Cubans left to cope yet again
BY Sandra Hernandez
Staff Writer
Camacho, CUBA · Adonis Yero Perez stood in front of the pile of metal sheets, wooden boards and branches that used to be his home and wondered how to rebuild the place he spent five years constructing.
"I don't know where my wife and children will spend the night or where we will live," said Perez, 33, who lives about 20 miles south of downtown Havana. "I have very little and now even less. Tomorrow I have to go back to work because if I miss a day of work then what will my family eat? And now we don't even have a place to sleep."
Perez was among the thousands of Cubans who spent Friday trying to clean up the mess left by Hurricane Charley as it raked this island nation of 11 million tearing off roofs, downing power lines and toppling hundreds of trees. The storm pushed across the southwestern part of Cuba cutting a path through dozens of small towns like Camacho and eventually moving into the city of Havana.
Cuban government officials reported three people were killed as a result of the storms and several injured.
At least 65 buildings in Havana neighborhoods collapsed overnight, and more than 500 buildings throughout the capital were affected, civil defense authorities said.
But for many Cubans the storm didn't bring the damage many feared.
"We are alive and I can't complain," said Regla Jimenez, 39, who worried the strong winds would topple her wooden shack in Old Havana. "We are lucky the rains weren't as heavy because it didn't cause the flooding."

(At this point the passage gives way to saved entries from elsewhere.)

-- ==== Sys2Proof/Laws/Bits.lean ====
section
/-! SUPPORT. Sys2Proof/Laws/Bits.lean: the laws of bit fields and of byte order. -/
namespace Sys2Proof.Machine

/-! ## Bit fields -/

theorem getBits_eq (w : Word) (hi lo : Nat) : getBits w hi lo = w.toNat / 2 ^ lo % 2 ^ (hi - lo + 1) := by
  rw [getBits, Nat.shiftRight_eq_div_pow]

theorem getBits_lt (w : Word) (hi lo : Nat) : getBits w hi lo < 2 ^ (hi - lo + 1) := Nat.mod_lt _ (Nat.two_pow_pos _)

theorem testBit_getBits (w : Word) (hi lo i : Nat) :
    (getBits w hi lo).testBit i = (decide (i < hi - lo + 1) && w.getLsbD (lo + i)) := by
  rw [getBits, Nat.testBit_mod_two_pow, Nat.testBit_shiftRight]; rfl

theorem getLsbD_setBits (w : Word) (hi lo v i : Nat) (h : i < 32) :
    (setBits w hi lo v).getLsbD i =
      if lo ≤ i ∧ i < lo + (hi - lo + 1) then v.testBit (i - lo) else w.getLsbD i := by
  have hm : (BitVec.ofNat 32 ((2 ^ (hi - lo + 1) - 1) <<< lo)).getLsbD i = (decide (lo ≤ i) && decide (i - lo < hi - lo + 1)) := by
    rw [BitVec.getLsbD_ofNat, Nat.testBit_shiftLeft, Nat.testBit_two_pow_sub_one]; simp [h]
  have hv : (BitVec.ofNat 32 ((v % 2 ^ (hi - lo + 1)) <<< lo)).getLsbD i =
      (decide (lo ≤ i) && (decide (i - lo < hi - lo + 1) && v.testBit (i - lo))) := by
    rw [BitVec.getLsbD_ofNat, Nat.testBit_shiftLeft, Nat.testBit_mod_two_pow]; simp [h]
  simp only [setBits, BitVec.getLsbD_or, BitVec.getLsbD_and, BitVec.getLsbD_not, hm, hv, h]
  by_cases h1 : lo ≤ i <;> by_cases h2 : i < lo + (hi - lo + 1)
  · have : i - lo < hi - lo + 1 := by omega
    simp [h1, h2, this]
  · have : ¬ (i - lo < hi - lo + 1) := by omega
    simp [h1, h2, this]
  · simp [h1]
  · simp [h1]

/-- A field written is read back, as far as it holds the value. -/
theorem getBits_setBits_same (w : Word) (hi lo v : Nat) (h : lo + (hi - lo + 1) ≤ 32) :
    getBits (setBits w hi lo v) hi lo = v % 2 ^ (hi - lo + 1) := by
  apply Nat.eq_of_testBit_eq
  intro i
  rw [testBit_getBits, Nat.testBit_mod_two_pow]
  by_cases hi' : i < hi - lo + 1
  · rw [getLsbD_setBits _ _ _ _ _ (by omega)]
    have : lo ≤ lo + i ∧ lo + i < lo + (hi - lo + 1) := by omega
    simp [hi', this]
  · simp [hi']

/-- Other fields of the word are unchanged. -/
theorem getBits_setBits_apart (w : Word) {hi lo hi' lo' : Nat} (v : Nat)
    (h : lo + (hi - lo + 1) ≤ lo' ∨ lo' + (hi' - lo' + 1) ≤ lo) :
    getBits (setBits w hi lo v) hi' lo' = getBits w hi' lo' := by
  apply Nat.eq_of_testBit_eq
  intro i
  rw [testBit_getBits, testBit_getBits]
  by_cases hi'' : i < hi' - lo' + 1
  · by_cases h32 : lo' + i < 32
    · rw [getLsbD_setBits _ _ _ _ _ h32]
      have : ¬ (lo ≤ lo' + i ∧ lo' + i < lo + (hi - lo + 1)) := by omega
      simp [this]
    · rw [BitVec.getLsbD_of_ge _ _ (by omega), BitVec.getLsbD_of_ge _ _ (by omega)]
  · simp [hi'']

/-! ## Byte order (R4) -/

@[simp] theorem leBytes_length (n v : Nat) : (leBytes n v).length = n := by
  induction n generalizing v with
  | zero => rfl
  | succ n ih => simp [leBytes, ih]

/-- Little-endian bytes spell the number they came from. -/
theorem ofLe_leBytes (n v : Nat) : ofLe (leBytes n v) = v % 2 ^ (8 * n) := by
  induction n generalizing v with
  | zero => simp [leBytes, ofLe, Nat.mod_one]
  | succ n ih =>
    rw [leBytes, ofLe, ih, BitVec.toNat_ofNat, show 8 * (n + 1) = 8 + 8 * n by ring, Nat.pow_add, Nat.mod_mul]

theorem leBytes_ofLe (l : List Byte) : leBytes l.length (ofLe l) = l := by
  induction l with
  | nil => rfl
  | cons b r ih =>
    have h1 : BitVec.ofNat 8 (b.toNat + 256 * ofLe r) = b := by
      apply BitVec.eq_of_toNat_eq; have := b.isLt; rw [BitVec.toNat_ofNat]; omega
    have h2 : (b.toNat + 256 * ofLe r) / 256 = ofLe r := by have := b.isLt; omega
    rw [List.length_cons, ofLe, leBytes, h1, h2, ih]

@[simp] theorem fitBytes_length (n : Nat) (l : List Byte) : (fitBytes n l).length = n := by
  simp [fitBytes]; omega

/-- A list of the right length is not cut or padded. -/
theorem fitBytes_of_length {n : Nat} {l : List Byte} (h : l.length = n) : fitBytes n l = l := by
  subst h; simp [fitBytes]

end Sys2Proof.Machine
end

Some of Jimenez's neighbors, however, suffered more damage when nearby buildings began to collapse.
"The building next door started crumbling around 2 am and bricks started falling," said Enrique Rivero, 62, pointing to about a dozen bricks that came crashing through his first floor home in old Havana. "My kids and I were lucky. We were in another room because someone could have been hurt or killed."
Charley's arrival coincided with Cuban Leader Fidel Castro's birthday. Castro, 78, made a visit to the national Meteorology Institute, where he congratulated residents of the island for braving the storm. His remarks were broadcast over state-run TV.
Before reaching Cuba, Charley drenched Jamaica, where one man died. Byron Barret, 32, a farmer, died Wednesday night trying to trying to rescue six people from rising flood waters in St. Elizabeth parish, officials said.
Only minimal damage was reported in the Cayman Islands, where Charley hit earlier Thursday when it was a much weaker Category 1 storm, with winds at 90 mph.